-- ==== Sys2Proof/Machine/Decisions.lean ====
section
/-! DEFINITION. The end of a collective at a member, and the decisions of a coordinator (10 R305). -/

set_option Elab.async false

namespace Sys2Proof.Machine

/-- The collective, or the barrier, of a group and instance in progress at a member. -/
def workOf (s : State) (p g : Nat) (barrier : Bool) (inst : BitVec 32) : Option Coll :=
  (s.part p).colls.find? fun x => decide (x.group = g ∧ x.inst = inst ∧ x.barrier = barrier)
def collOf (s : State) (p g : Nat) (inst : BitVec 32) : Option Coll := workOf s p g false inst

/-- One collective or barrier changed at a member. -/
def onColl (p g : Nat) (barrier : Bool) (inst : BitVec 32) (f : Coll → Coll) (s : State) : State :=
  s.onPart p fun q => { q with colls := q.colls.map fun x =>
    if x.group = g ∧ x.inst = inst ∧ x.barrier = barrier then f x else x }

/-- The outcome of a data-mover command in progress, set once: status, the hash AUX holds under HASH_EN, and the
bytes it landed (09 R269, R270). -/
def finishDm (c : Nat) (seqNo : BitVec 32) (status : Nat) (hash : BitVec 64) (landed : List Byte) (s : State) : State :=
  s.onCell c fun x => { x with dm := x.dm.map fun r =>
    if r.entry.seqNo = seqNo ∧ r.done = none then
      { r with
        landed := contentHash landed, landLen := landed.length,
        done := some ⟨BitVec.ofNat 8 status, r.counts, if status = stOk ∧ flag r.entry.word 48 = true then hash else 0⟩ }
    else r }

/-- The members of a partition's group list. -/
def membersOf (s : State) (p g : Nat) : List (Nat × Nat) := groupMembers (vget (s.part p).groups g [])

/-- The index of a partition of this device in a group (10 R301). -/
def memberIndex (s : State) (p g : Nat) : Option Nat := (membersOf s p g).findIdx? fun m => decide (m = (s.nv.ringId.toNat, p))

/-- The collectives of a member act while its partition runs (13 R361). -/
def memberActs (s : State) (p : Nat) : Bool := s.running p

/-- An instance that a member has not issued yet (10 R301). -/
def notYet (s : State) (p g : Nat) (barrier : Bool) (inst : BitVec 32) : Bool :=
  let n := vget (if barrier then (s.part p).binst else (s.part p).inst) g 0
  decide ((inst - n).toNat < 2 ^ 31)

/-- A frame for an instance not yet issued kept; `port` 2 is the link die itself. -/
def keepEarly (p port : Nat) (f : VrtFrame) (s : State) : State :=
  s.onPart p fun q => { q with early := q.early ++ [(port, f)] }

/-- A collective or barrier ends at a member: its command gets its status, OD 0x5610 the decision (a barrier
has none). -/
def endColl (p : Nat) (x : Coll) (status decision : Nat) (landed : List Byte) (s : State) : State :=
  let s := finishDm x.cell x.seqNo status (contentHash landed) landed s
  let s := s.onRing fun r => { r with tx := r.tx.filter fun t => !(decide (t.part = p) && (match t.origin with
    | .seg g i _ _ => decide (g = x.group ∧ i = x.inst) && !x.barrier
    | _ => false)) }
  s.onPart p fun q => { q with
    colls := q.colls.filter fun y => !decide (y.group = x.group ∧ y.inst = x.inst ∧ y.barrier = x.barrier),
    decision := if x.barrier then q.decision else vmod q.decision x.group fun _ => BitVec.ofNat 8 decision }

/-- A member acts on ABORT: COLLECTIVE_ABORTED, DADDR unchanged (10 R305 order 6). -/
def memberAbort (p g : Nat) (inst : BitVec 32) (s : State) : State :=
  match collOf s p g inst with
  | some x => if memberActs s p then endColl p x stAborted stAborted [] s else s
  | none => s

/-- The members of a group on this device, by partition. -/
def localMembers (s : State) (l : List (Nat × Nat)) : List Nat :=
  (l.filter fun m => decide (m.1 = s.nv.ringId.toNat)).map Prod.snd

/-- A decision frame sent to every remote member in both directions (10 R305). -/
def sendDecision (p kind : Nat) (x : Coll) (s : State) : State :=
  forEach ((membersOf s p x.group).filter fun m => decide (m.1 ≠ s.nv.ringId.toNat))
    (fun m s => sendBoth (cctlFrame s kind p x m) s) s

/-- The coordinator decides abort, unless it has decided (10 R305 order 4): ABORT to every member. -/
def coordAbort (p g : Nat) (inst : BitVec 32) (s : State) : State :=
  match collOf s p g inst with
  | none => s
  | some x =>
    if x.decided.isSome ∨ (s.part p).st = 2 then s else
    let s := onColl p g false inst (fun y => { y with decided := some false }) s
    let s := sendDecision p 4 x s
    forEach (localMembers s (membersOf s p g)) (fun q s => memberAbort q g inst s) s

/-- ABORT_REQ from a member: in both directions to the coordinator, or to it on the link die; one for an
instance the coordinator has not issued waits there. -/
def sendAbortReq (p : Nat) (x : Coll) (s : State) : State :=
  match (membersOf s p x.group).head? with
  | none => s
  | some m =>
    if m.1 ≠ s.nv.ringId.toNat then sendBoth (cctlFrame s 2 p x m) s
    else if notYet s m.2 x.group false x.inst then keepEarly m.2 2 (cctlFrame s 2 p x m) s
    else coordAbort m.2 x.group x.inst s

/-- A member that detects a failure sends ABORT_REQ and stops its work on the collective (10 R305 order 3). -/
def failColl (p g : Nat) (inst : BitVec 32) (s : State) : State :=
  match collOf s p g inst with
  | none => s
  | some x =>
    if x.aborted ∨ memberActs s p = false then s
    else sendAbortReq p x (onColl p g false inst (fun y => { y with aborted := true }) s)

end Sys2Proof.Machine
end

■ ■ ■ ■ ■ ■ ■

Brief: Look over the records above and filter for each line with the word "command".

Exercise output:
/-- The outcome of a data-mover command in progress, set once: status, the hash AUX holds under HASH_EN, and the
/-- A collective or barrier ends at a member: its command gets its status, OD 0x5610 the decision (a barrier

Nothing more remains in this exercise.